By looking at the results of KPSS test we can see that value for our test-statistics
is 0.0452
and the critical values for the rejection region
:
90% confidence level
: 0.347
95% confidence level
: 0.463
97.2% confidence level
: 0.574
99% confidence level
: 0.739
As we’re looking at the right tail, our test statistics is outside
of the reject region
for all levels of confidence. So we don’t reject the null hypothesis, meaning that the returns are exibiting stationary property
##
## #######################
## # KPSS Unit Root Test #
## #######################
##
## Test is of type: mu with 10 lags.
##
## Value of test-statistic is: 0.0452
##
## Critical value for a significance level of:
## 10pct 5pct 2.5pct 1pct
## critical values 0.347 0.463 0.574 0.739
For all of the statistical test we got the the MSFT returns are stationary
.
In this section, we will selecting the best performing univarite time series model on the in-sample part, our training set. We will first select the best model and then we will perform the model evaluation.
In the model selection phase, we want to find the “best” fit model with the lowest number of parameters (order of AR, MA, ARMA models - p, q). We want to:
The are well known scores (information criterions
) that capture both of those things. Based on the information criterion score, for each of the models, we will select the one that has the lowest score
. They are:
AIC
(Akaike information criterion) - deals with the trade-off between the goodness of fit of the model and the simplicity of the model. In other words, AIC deals with both the risk of overfitting and the risk of underfitting. It also includes a penalty that is an increasing function of the number of estimated parameters.BIC
(Bayesian information criterion) - works on the same principle and idea as the AIC. It also tries to identify the model with the best balance in terms of overfitting and uderfitting and the number of model parameters. The key difference compared to the AIC is that BIC penalizes number of parameters more strictly
.As mentioned, we will use AIC and BIC criterion for model selection. We will perform selection on the training data set.

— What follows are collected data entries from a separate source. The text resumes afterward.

-- ==== Sys2Proof/Laws/Run.lean ====
section
/-! SUPPORT. Running several steps. -/

namespace Sys2Proof.Machine

/-- A first step that answers a next state, and then the rest. -/
theorem run_succ {n : Nat} {s t : State} (h : step s = .next t) :
    Host.Core.run Sys2Proof.core (n + 1) s = Host.Core.run Sys2Proof.core n t := by
  have hs : Sys2Proof.core.step s = .next t := h
  simp only [Host.Core.run, hs]

/-- A run of `m` steps and then of `n` is a run of `m + n`. -/
theorem run_add {m n : Nat} {s t : State} (h : Host.Core.run Sys2Proof.core m s = .next t) :
    Host.Core.run Sys2Proof.core (m + n) s = Host.Core.run Sys2Proof.core n t := by
  induction m generalizing s with
  | zero =>
    simp only [Host.Core.run] at h
    cases h
    rw [Nat.zero_add]
  | succ k ih =>
    rw [Nat.succ_add]
    cases hs : step s with
    | next u =>
      rw [run_succ hs] at h ⊢
      exact ih h
    | fault r =>
      have hs' : Sys2Proof.core.step s = .fault r := hs
      simp only [Host.Core.run, hs'] at h
      cases h
    | refused r =>
      have hs' : Sys2Proof.core.step s = .refused r := hs
      simp only [Host.Core.run, hs'] at h
      cases h

/-- A run of one step. -/
theorem run_one {s t : State} (h : step s = .next t) : Host.Core.run Sys2Proof.core 1 s = .next t := by
  rw [run_succ h]
  simp only [Host.Core.run]

end Sys2Proof.Machine
end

What we want to find the is lowest AIC/BIC scores. For that let’s grid search for the best models. We will set the maximum number of model orders to be:
max(p)=12
max(q)=12
max(p,q)=(4,4)
In the following table you can see AIC and BIC scores for AR, MA and ARMA models of various orders. At first glance it looks like that all scores are nearly the same. So we expect there to bu a subtle differences in finding the best fit model.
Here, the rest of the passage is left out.